"Admitting the Strange Angels"

an article about Daniel Paulo's
work by David Greenwood

 

 


The Song of a Man Who Has Come Through (by D.H. Lawrence)

Not I, not I, but the wind that blows through me!
A fine wind is blowing the new direction of Time.
If only I let it bear me, carry me, if only it carry me!
If only I am sensitive, subtle, oh, delicate, a winged gift!
If only, most lovely of all, I yield myself and am borrowed
By the fine, fine wind that takes its course though the chaos of the world
Like a fine, and exquisite chisel, a wedge-blade inserted;
If only I am keen and hard like the sheer tip of a wedge Driven by invisible blows,
The rock will split, we shall come at the wonder, we shall find the Hesperides.

Oh, for the wonder that bubbles into my soul,
I would be a good fountain, a good well-head,
Would blur no whisper, spoil no expression.

What is the knocking?
What is the knocking at the door in the night?
It's somebody wants to do us harm.

No, no, it is the three strange
angels.
Admit them, admit them.                        


Though I have no intention of claiming Daniel as a fellow-travelling Christian, I can see that he has found a golden thread  of ancient and universal intuitive wisdom, otherwise known as the”Perennial  Philosophy”, a tradition shared by  most pre modern technological “Cultures”.

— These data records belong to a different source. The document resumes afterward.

/-- What an operation does to the encode session it names. -/
inductive EncSession.ChangedBy : Instr → Nat → EncSession → EncSession → Prop where
  | reset {k e} : ChangedBy (.x2dEncReset k) k e e.reset
  | config {k e reg v fe'} (h : e.fe.config reg v = some fe') :
      ChangedBy (.x2dEncConfig k reg v) k e { e with fe := fe' }
  | two {k inp out flush e} (i o : BitBuffer) :
      ChangedBy (.x2dEncProcess k inp out flush) k e (x2dEncProcess e flush i o).st
  | one {k inp out flush e b r} (h : x2dEncOne e flush b = some r) : ChangedBy (.x2dEncProcess k inp out flush) k e r.st

/-- What an operation does to the decode session it names. -/
inductive DecSession.ChangedBy : Instr → Nat → DecSession → DecSession → Prop where
  | reset {k d} : ChangedBy (.x2dDecReset k) k d d.reset
  | two {k inp out flush d} (i o : BitBuffer) :
      ChangedBy (.x2dDecProcess k inp out flush) k d (x2dDecProcess d flush i o).st
  | one {k inp out flush d b r} (h : x2dDecOne d flush b = some r) : ChangedBy (.x2dDecProcess k inp out flush) k d r.st

/-- What an operation does to the machine. A field that is not given holds because the operation leaves it alone. -/
structure Effect (i : Instr) (s t : State) : Prop where
  xcs : Touched (Xc.ChangedBy i) s.xcs t.xcs := by exact .same
  fes : Touched (FrameEnc.ChangedBy i) s.fes t.fes := by exact .same
  fds : Touched (FrameDec.ChangedBy i) s.fds t.fds := by exact .same
  encs : Touched (EncSession.ChangedBy i) s.encs t.encs := by exact .same
  decs : Touched (DecSession.ChangedBy i) s.decs t.decs := by exact .same
  bufs : Memory.KeepsForm s.bufs t.bufs := by exact .refl _

/-! ### Primitives -/

section Primitives

variable {s t : State} {buf off n v : Nat}

theorem execBufRead_effect (h : execBufRead buf off s = .next t) : Effect (.bufRead buf off) s t := by
  obtain ⟨⟨nb, store⟩, -, h⟩ := withBuffer_next h
  cases store <;> simp only at h
  case reserved => cases h
  all_goals
    split at h <;> cases h
    exact {}

theorem execBufHasAvail_effect (h : execBufHasAvail buf off n s = .next t) : Effect (.bufHasAvail buf off n) s t := by
  obtain ⟨⟨nb, store⟩, -, h⟩ := withBuffer_next h
  cases store <;> cases h <;> exact {}

theorem execBufHasSpace_effect (h : execBufHasSpace buf off n s = .next t) : Effect (.bufHasSpace buf off n) s t := by
  obtain ⟨⟨nb, store⟩, -, h⟩ := withBuffer_next h
  cases store <;> cases h <;> exact {}

theorem execBufWrite_effect (h : execBufWrite buf off v s = .next t) : Effect (.bufWrite buf off v) s t := by
  obtain ⟨⟨nb, store⟩, hB, h⟩ := withBuffer_next h
  cases store <;> simp only at h
  case bytes q =>
    split at h
    next hs =>
      split at h <;> cases h
      exact { bufs := Memory.keepsForm_set hB (.bytes fun hq => Fifo.writeUnit_wf hq hs _) }
    · cases h
  case bits order q =>
    split at h
    next hs =>
      split at h <;> cases h
      exact { bufs := Memory.keepsForm_set hB (.bits fun hq => Fifo.writeUnit_wf hq hs _) }
    · cases h
  case reserved => cases h
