/-- The number whose bits, most significant first, are given. -/
def natOfBits (bits : List Bool) : Nat :=
  bits.foldl (fun n b => 2 * n + b.toNat) 0

/-- The bits of a body: ascending byte number, each byte most significant bit first. -/
def bodyBits (body : List Byte) : List Bool := body.flatMap bitsOf

/-- The bytes spelled by bits, eight at a time. -/
def bytesOfBits : Nat → List Bool → List Byte
  | 0, _ => []
  | n + 1, bits => BitVec.ofNat 8 (natOfBits (bits.take 8)) :: bytesOfBits n (bits.drop 8)

/-- A two-byte value, most significant byte first. -/
def bytes16 (n : Nat) : List Byte := [BitVec.ofNat 8 (n / 256), BitVec.ofNat 8 n]

/-- A four-byte value, most significant byte first. -/
def bytes32 (x : Word32) : List Byte :=
  [x.extractLsb' 24 8, x.extractLsb' 16 8, x.extractLsb' 8 8, x.extractLsb' 0 8]

/-- Byte `i` of a body. -/
def byteAt (body : List Byte) (i : Nat) : Byte := body.getD i 0

/-- The two-byte value at byte `i`. -/
def word16At (body : List Byte) (i : Nat) : Word16 := byteAt body i ++ byteAt body (i + 1)

/-- The four-byte value at byte `i`. -/
def word32At (body : List Byte) (i : Nat) : Word32 := word16At body i ++ word16At body (i + 2)

/-- A byte as a two's complement number (R174). -/
def signedByte (b : Byte) : Int := b.toInt

/-- The lesser of a value and the greatest that `w` bits hold. -/
def heldAt (limit n : Nat) : Nat := min n limit

/-! ## CRC-16 (R175) -/

/-- One bit through the generator x^16 + x^12 + x^5 + 1. -/
def crcStep (r : Word16) (b : Bool) : Word16 :=
  if Bool.xor r.msb b then (r <<< 1) ^^^ 0x1021#16 else r <<< 1

/-- The CRC-16 of R175: initial value 0xFFFF, input most significant bit first, not inverted. -/
def crc16 (bits : List Bool) : Word16 := bits.foldl crcStep 0xFFFF#16

/-- The configuration digest (R24, R175): B, R, N_cfg after clamping. -/
def configDigest (c : WorkingConfig) : Word16 :=
  crc16 (bodyBits (bytes16 c.budget ++ bytes16 c.reserve ++ [BitVec.ofNat 8 c.shelves]))

/-! ## The header and its check (R9, R175) -/

/-- The 37 header bits by field (section 1.2). -/
structure Header where
  cls    : BitVec 4
  bid    : BitVec 12
  source : BitVec 4
  kind   : BitVec 6
  dest   : BitVec 5
  length : BitVec 6
deriving DecidableEq, Repr

/-- The header bits in order of transmission. -/
def headerBits (h : Header) : List Bool :=
  bitsOf h.cls ++ bitsOf h.bid ++ bitsOf h.source ++ bitsOf h.kind ++ bitsOf h.dest ++ bitsOf h.length

/-- The header read from 37 bits. -/
def headerOfBits (bits : List Bool) : Header :=
  let field (at_ w : Nat) : Nat := natOfBits ((bits.drop at_).take w)
  { cls := BitVec.ofNat 4 (field 0 4), bid := BitVec.ofNat 12 (field 4 12),
    source := BitVec.ofNat 4 (field 16 4), kind := BitVec.ofNat 6 (field 20 6),
    dest := BitVec.ofNat 5 (field 26 5), length := BitVec.ofNat 6 (field 31 6) }
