/-- The eligible bays as the split reads them. -/
def State.splitBays (s : State) : List SplitBay :=
  (s.populatedBays.filter fun b => takesPart (s.bay b).charge.state).map fun b =>
    { bay := b, cls := (s.bay b).charge.cls, wish := (s.bay b).charge.wish, grant := 0 }

/-- The new grants: bay with grant, for the eligible bays. -/
def State.newGrants (s : State) : List (BayIx × Nat) :=
  (splitGrants s.shu.allowance s.cfl.config.bayMin s.splitBays).map fun x => (x.bay, x.grant)

/-- R69, R63: lower a bay; a bay lowered to 0 takes another voltage its tablet requests, and its wish is
computed afresh. -/
def lowerBay (b : BayIx) (g : Nat) (w : Work) : Work :=
  if g < (w.st.bay b).charge.grant then
    let w := setGrant b g w
    if g = 0 ∧ managed (w.st.bay b).charge.state ∧
        requestedVoltage (w.st.bay b).view ≠ (w.st.bay b).charge.voltage then
      refreshWish b (takeVoltage b w)
    else w
  else w

/-- R69: raise a bay. -/
def raiseBay (b : BayIx) (g : Nat) (w : Work) : Work :=
  if (w.st.bay b).charge.grant < g then setGrant b g w else w

/-- R58, R70: the first split after identification makes the CHARGE_LIMIT request whether the grant
changed or not. -/
def payLimit (b : BayIx) (w : Work) : Work :=
  if (w.st.bay b).charge.limitOwed then
    requestLimit b (w.upd fun s => s.modCharge b fun c => { c with limitOwed := false })
  else w

/-- R66, R69: a split: lowering with the applied allowance, then raising, then the moves between
CHARGING and HELD and the writes. -/
def runSplit (w : Work) : Work :=
  let grants := w.st.newGrants
  let w := forEach grants (fun x => lowerBay x.1 x.2) w
  let w := w.upd fun s => { s with bcc := { s.bcc with applied := s.shu.allowance } }
  let w := forEach grants (fun x => raiseBay x.1 x.2) w
  let w := forEach w.st.populatedBays managedMoves w
  forEach w.st.populatedBays payLimit w

/-! ## Trips (R72 to R76) -/

/-- R72: whether the SHORT watch of a bay runs. -/
def shortWatch (c : Charge) : Bool := takesPart c.state && c.limit != 0

/-- R72: a sensed voltage below half the port voltage. -/
def belowHalf (milliVolts : Nat) (c : Charge) : Bool := decide (2 * milliVolts < 1000 * c.voltage)

/-- R73: whether a measured power lies above the grant plus floor(grant / 10). -/
def overBound (c : Charge) : Bool := decide (c.grant + c.grant / 10 < c.power)

/-- R73: the OVERDRAW count after a measurement; it is held at 11. -/
def overdrawStep (c : Charge) : Charge :=
  if takesPart c.state then
    if overBound c then { c with overdraw := min 11 (c.overdraw + 1) } else { c with overdraw := 0 }
  else c

/-- R71: how often 10000 is taken from the remainder, and what is left. -/
def energyStep (c : Charge) : Nat × Nat :=
  let e := c.remainder + c.power * 100
  (e / 10000, e % 10000)

/-- R75: a second fault: a last fault time is present and less than 600 s old. -/
def secondFault (c : Charge) (now : Nat) : Bool :=
  match c.lastFault with
  | none => false
  | some t => decide (now - t < 600)

end Sys2Proof.Machine
end

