/-- R119: REVOKE; the number 0xFFFFFFFF removes every entry. -/
def revokeCredential (table : List CredentialEntry) (number : Word32) : List CredentialEntry :=
  if number = 0xFFFFFFFF#32 then [] else dropCredential table number

/-- R120: whether an entry is a GUEST whose lifetime has passed at a minute. -/
def guestExpired (guestTime minute : Nat) (e : CredentialEntry) : Bool :=
  e.role == .guest && decide (heldAt 65535 (e.enrolled + guestTime) ≤ minute)

/-- Rewrite the CSU's state. -/
def State.modCsu (s : State) (f : Csu → Csu) : State := { s with csu := f s.csu }

/-- The table entry that an accepted ENROLL writes (R118). -/
def enrolledEntry (body : EnrollBody) (role : CredentialRole) (minute : Nat) : CredentialEntry :=
  { number := body.number, role := role, groups := body.groups,
    asset := if body.asset = 0 then none else some body.asset,
    suspended := body.suspended, enrolled := minute }

/-- R118: an ENROLL taken from the receive queue. -/
def takeEnroll (body : EnrollBody) (w : Work) : Work :=
  if body.number = 0 ∨ body.number = 0xFFFFFFFF#32 then w
  else
    match body.role with
    | none => w
    | some role =>
      let table := w.st.csu.credentials
      if (lookupCredential table body.number).isSome ∨ table.length < credentialCapacity then
        w.upd fun s => s.modCsu fun c =>
          { c with credentials := putCredential (enrolledEntry body role s.csu.minute) table }
      else placeEvent 10 noBay body.number 1 .csu w

/-- R122, R123: the authoriser's entry, unless it is unknown or suspended. -/
def authoriser (s : State) (number : Word32) : Option CredentialEntry :=
  (lookupCredential s.csu.credentials number).filter fun e => !e.suspended

/-- R123, R166: whether a number is an unsuspended TECHNICIAN here. -/
def isTechnician (s : State) (number : Word32) : Bool :=
  match authoriser s number with
  | some e => e.role == .technician
  | none => false

/-- R122, R123: EVENT AUTH_REJECT with its kind, 1 BAYSET or 2 RESTART. -/
def rejectAuthority (kind : Nat) (number : Word32) (w : Work) : Work :=
  placeEvent 11 noBay number kind .csu w

/-! ## Presentation slots and claims (R124, R130, R131) -/

/-- The slot of a reader. -/
def State.slot (s : State) (r : Reader) : Option PresentationSlot := s.csu.slots[r]

/-- The state with a slot replaced. -/
def State.setSlot (s : State) (r : Reader) (x : Option PresentationSlot) : State :=
  s.modCsu fun c => { c with slots := c.slots.set r x }

/-- Rewrite the slot of a reader if it holds a sequence. -/
def State.modSlot (s : State) (r : Reader) (sequence : Byte) (f : PresentationSlot → PresentationSlot) :
    State :=
  match s.slot r with
  | some x => if x.sequence = sequence then s.setSlot r (some (f x)) else s
  | none => s

/-- A queued OFFER or DENY of a slot: of that reader and sequence, and not a DENY of R132. -/
def slotAnswer (kind : FrameKind) (r : Reader) (sequence : Byte) (f : TxFrame) : Bool :=
  f.kind == kind && f.deadline.isNone && answerReader f.body == some r && bodySequence f.body == sequence

/-- R18: withdraw the frames that `which` picks. -/
def withdraw (which : TxFrame → Bool) (w : Work) : Work :=
  w.upd fun s => s.modLkc fun l => { l with queue := withdrawFrames which l.queue }

/-- Whether a claim is that of a queued OFFER of this reader and sequence. -/
def queuedClaim (r : Reader) (sequence : Byte) (c : PendingClaim) : Bool :=
  c.reader == r && c.sequence == sequence && !c.inWindow

/-- R131: clear a bay's claim; the PVS receives a claim notice. -/
def clearClaim (b : BayIx) (w : Work) : Work :=
  (w.upd fun s => s.modBay b fun x => { x with claim := none }).raise (.reevaluate b)

/-- R130, R131: remove the claim that a queued OFFER of this reader and sequence made. -/
def removeQueuedClaim (r : Reader) (sequence : Byte) (w : Work) : Work :=
  forEach allBays
    (fun b w => if (w.st.bay b).claim.any (queuedClaim r sequence) then clearClaim b w else w) w

/-- R130: the queued answer of a reader's slot is withdrawn; its own answer becomes NONE and a claim is
removed. A slot without a queued answer stays as it is. -/
def withdrawAnswer (r : Reader) (w : Work) : Work :=
  match w.st.slot r with
  | none => w
  | some x =>
    match x.own with
    | .offerQueued =>
      removeQueuedClaim r x.sequence
        ((withdraw (slotAnswer .offer r x.sequence) w).upd fun s =>
          s.setSlot r (some { x with own := .none }))
    | .denyQueued =>
      (withdraw (slotAnswer .deny r x.sequence) w).upd fun s => s.setSlot r (some { x with own := .none })
    | .none | .claimed => w

/-- R121, R131: a bay's claim is cancelled; the OFFER of a claim that is still queued is withdrawn, and
the slot's own answer becomes NONE if it still holds the claim's sequence. -/
def cancelClaim (b : BayIx) (w : Work) : Work :=
  match (w.st.bay b).claim with
  | none => w
  | some c =>
    let w := if c.inWindow then w else withdraw (slotAnswer .offer c.reader c.sequence) w
    clearClaim b (w.upd fun s => s.modSlot c.reader c.sequence fun x => { x with own := .none })

/-! ## Attributes (R121) -/

/-- R121: whether a change of attributes cancels a pending claim. -/
def cancelsClaim (old new : BayAttrs) : Bool :=
  (new.reserved && !old.reserved) || (new.outOfService && !old.outOfService) || new.group != old.group

/-- R121: a bay's attributes change, and the notices of the change are handed on. A claim the change cancels is cancelled
first, so that its claim notice (PVS) is worked before the notices of the attribute (BCC, then PVS); R121, R131 and R145
give no order among them (assumption 44). -/
def setAttrs (b : BayIx) (new : BayAttrs) (w : Work) : Work :=
  let old := (w.st.bay b).attrs
  let w := w.upd fun s => s.modBay b fun x => { x with attrs := new }
  let w := if cancelsClaim old new then cancelClaim b w else w
  let w := w.raiseIf (new.outOfService != old.outOfService) (.serviceChanged b)
  let w := w.raiseIf (new.reserved != old.reserved) (.wishInput b)
  w.raiseIf (new.group != old.group || new.optOut != old.optOut || new.outOfService != old.outOfService)
    (.reevaluate b)

/-! ## A port trip (R75) -/

/-- R75: a trip puts the bay into FAULT; a second fault takes it out of service. -/
def tripBay (b : BayIx) (kind : FaultKind) (w : Work) : Work :=
  let second := secondFault (w.st.bay b).charge w.st.seconds
  let w := moveCharge b .fault w
  let w := w.upd fun s =>
    (s.modCharge b fun c =>
      { withGrant 0 c with lastFault := some s.seconds, faultKind := some kind, unmanagedTimer := none }).modCounters b
      fun k => { k with faults := k.faults + 1 }
  let w := refreshWish b w
  let w := placeEvent 6 (bayByte b) 0 (faultCode kind) .bcc w
  let w := (requestLimit b w).raise .split
  if second then
    placeEvent 7 (bayByte b) 0 0 .bcc
      (setAttrs b { (w.st.bay b).attrs with outOfService := true } w)
  else w

/-! ## Answers (R126 to R130) -/

/-- DENY reasons (11 section 11.3). -/
inductive DenyReason where
  | loanLimit | overdue | suspended | notPermitted | outOfService | bayBusy | busyProvisioning
deriving DecidableEq, Repr

/-- The code of a DENY reason, which is also its bid. -/
def denyCode : DenyReason → Nat
  | .loanLimit => 1
  | .overdue => 2
  | .suspended => 3
  | .notPermitted => 4
  | .outOfService => 5
  | .bayBusy => 6
  | .busyProvisioning => 7

/-- What R125 decides for a slot: an OFFER with its bay, asset, LOW flag and bid, a DENY, a release
request, or nothing. -/
inductive Answer where
  | nothing
  | offer (bay : BayIx) (asset : Word32) (low : Bool) (bid : Nat)
  | deny (reason : DenyReason)
  | release (bay : BayIx) (reason : ReleaseReason)
deriving DecidableEq, Repr

/-- R126: the loan limit of a role; a TECHNICIAN has none. -/
def loanLimit (c : WorkingConfig) : CredentialRole → Option Nat
  | .technician => none
  | .staff => some c.limitStaff
  | .student => some c.limitStudent
  | .guest => some c.limitGuest

/-- R126: the loans of a credential in this station's list. -/
def loansOf (s : State) (number : Word32) : List Loan :=
  s.csu.loans.filter fun l => l.credential == number

/-- R126: the first check of a CHECKOUT that fails. -/
def checkoutRefusal (s : State) (e : CredentialEntry) : Option DenyReason :=
  let loans := loansOf s e.number
  if e.suspended then some .suspended
  else if loans.any fun l => l.state == .overdue then some .overdue
  else
    match loanLimit s.cfl.config e.role with
    | none => none
    | some limit => if limit ≤ loans.length then some .loanLimit else none

/-- The door conditions of R127, R128 and R129: SECURE, no release record, no running cool-down, no pending
claim. -/
def doorFree (bay : Bay) : Bool :=
  bay.door.state == .secure && bay.door.release.isNone && bay.door.coolDown.isNone && bay.claim.isNone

Long before painting The Twelve Luminaries and before the Ingleborough Series of paintings, Daniel painted some rather illustrative works based on Victorian Funerary Statues at Bradford’s Undercliffe Cemetery.  Though seemingly ironic, or so I thought at the time, they have proved ‘premonitory’ of his more recent work shown in this exhibition.

            Like the subject of the Lawrence poem, Daniel too, seems to be an artist who has come through some kind of rebirth.  His declared objective after the body of work titled Amid Greenness for the Ingleborough Series was Ruskinian; to get a more direct experience of nature.

             On painting the Amid Greenness images, Daniel had been ambitious enough (in 1997) to enlarge the scale of his paintings, at first to imperial size (76 x 56 cm), losing the horizon line and developing the image to a portrait shape.  Though landscape was still the source, now the imagery seemed to derive from a close-in perspective – a human size fragment of earth and the forms were developed from vaguely figurative shapes discovered in the Yorkshire hills and from other sources such as the jagged windows in ruined Irish Churches and the bizarrely eroded wooden sea defences at Spurn Head, Humberside.

            Amid Greenness suggests a burgeoning obsession by Daniel with the elemental and mythical.  It is my contention that this, by a curious twist was no mere dead end as when, he had thought, in turning ‘back to nature’ he embarked on The Ingleborough Series for the Dean Clough / Cliffe Castle shows (2000-2001?)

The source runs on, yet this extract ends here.